Contributes to a cybersecurity vision that aligns with the organization's vision and strategic plan. Utilizes solid understanding of device and system connectivity concepts in a medical device domain. Provides direction to technical team members that are accountable for implementing cybersecurity, integration, and connectivity deliverables. Exhibits creativity and innovation in completing divisional and cross-functional/business unit goals and objectives.

What you'll be doing:

• Lead execution of cybersecurity projects across multiple products at all stages of product development, from concept through design, regulatory approval, launch, maintenance, and discontinuation.

• Own cybersecurity roadmaps, vendor engagement, and strategic efforts (including penetration testing, product certification, etc.)

• Collaborate with cybersecurity leaders across the organization to develop, improve, and implement product security processes, tool, governance, and best practices.

• Provide technical leadership and development of team members.

• Drive transparent communication about security risk of product portfolio, identify continuous improvement opportunities, and lead risk reduction efforts.

• Communicate and drive understanding of product security health, vulnerabilities, and escalations with business and regulatory leaders.

• Participate in industry activities, staying aligned with and strategically driving guidance and regulations.

What you'll bring:

• BS in computer science, engineering, mathematics, information management, or related field with 12+ years of industry experience.

• 5 + years of experience in industry (healthcare/medical devices preferred)

• Subject matter expert knowledge of best practices for cybersecurity across all stages of product development.

• Experience with threat modeling, penetration testing, fuzz testing, vulnerability scanning, secure code analysis.

• Experience with cybersecurity related software such as Blackduck, Coverity, etc.

• Experience dealing with threat intelligence, CWEs and CVEs.

• Familiarity with cybersecurity related organizations and certifications such as UL (UL-2900), ICS-CERT, FIPS 140, etc.

• Experience with cybersecurity functionality on embedded systems and hosted software applications.

• Experience with design control requirements (CFR 820.30, ISO 13485), risk management (ISO 14971), and regulatory guidance

• Requires strong organization and communication skills, with the ability to interface with both technical and non-technical personnel.

• Medical device experience a plus.

Applicants must be authorized to work for any employer in the U.S. We are unable to sponsor or take over sponsorship of an employment visa at this time.

Baxter is committed to supporting the needs for flexibility in the workplace.
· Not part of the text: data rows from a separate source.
-- ==== Sys2Proof/Config.lean ====
section
/-! DEFINITION. The fixed parameters of the hardware (00_scope.md R5), its four open parameters (R6) as plain data, and the one
free input, the random byte of CXKK (R7), as an opaque constant. -/

namespace Sys2Proof

/-! ## Fixed parameters (00_scope.md R5) -/

/-- `MEM_SIZE`: bytes in the memory bank. -/
abbrev memSize : Nat := 4095
/-- `MEM_TOP`: the highest valid byte address. -/
abbrev memTop : Nat := 0xFFE
/-- `GLYPH_END`: the last byte of the glyph table, which begins at 0. -/
abbrev glyphEnd : Nat := 0x04F
/-- `PROG_BASE`: where the program image is copied, and the initial `pc`. -/
abbrev progBase : Nat := 0x200
/-- `JUMP_LO`: the lowest legal control-transfer target. -/
abbrev jumpLo : Nat := 0x200
/-- `JUMP_HI`: the highest legal control-transfer target. -/
abbrev jumpHi : Nat := 0xFFE
/-- `DISP_W`: display columns. -/
abbrev dispW : Nat := 64
/-- `DISP_H`: display rows. -/
abbrev dispH : Nat := 32

/-! ## Open parameters (00_scope.md R6) -/

/-- `SHIFT_SRC`: which register 8XY6 and 8XYE shift (D10). -/
inductive ShiftSrc where
  | vx
  | vy
  deriving DecidableEq, Repr

/-- `SYS_POLICY`: what 0NNN other than 00E0 and 00EE does (D9). -/
inductive SysPolicy where
  | fault
  | nop
  deriving DecidableEq, Repr

/-- `GLYPH_WRITE`: whether a store into the glyph table is refused or performed (D5). -/
inductive GlyphWrite where
  | fault
  | allow
  deriving DecidableEq, Repr

/-- The four open parameters of 00_scope.md R6. The machine carries them in `State.cfg` and no step or host event changes them
(DESIGN CHOICE, notes/assumptions/1.md), so a statement about every state holds for every setting. -/
structure Config where
  shiftSrc : ShiftSrc
  /-- `STRICT_ALIGN`: whether an odd control-transfer target raises UnevenAddress (D7). -/
  strictAlign : Bool
  sysPolicy : SysPolicy
  glyphWrite : GlyphWrite
  deriving DecidableEq, Repr

/-- The free input `rand8()` of 00_scope.md R7: the byte that the draw with number `k` consumes. It has no body, so nothing can be
proved of its value, and "a proof holds for every value" (DESIGN CHOICE of form, notes/assumptions/2.md). -/
opaque Config.freeByte : Nat → Byte

end Sys2Proof
end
We do so through our flexible workplace policy which includes a minimum of 3 days a week onsite. This policy provides the benefits of connecting and collaborating in-person in support of our Mission.

We understand compensation is an important factor as you consider the next step in your career. At Baxter, we are committed to equitable pay for all employees, and we strive to be more transparent with our pay practices. The estimated base salary for this position is $152,000 to $209,000 annually. The estimated range is meant to reflect an anticipated salary range for the position. We may pay more or less than of the anticipated range based upon market data and other factors, all of which are subject to change. Individual pay is based on upon location, skills and expertise, experience, and other relevant factors. This position may also be eligible for discretionary bonuses. For questions about this, our pay philosophy, and available benefits, please speak to the recruiter if you decide to apply and are selected for an interview.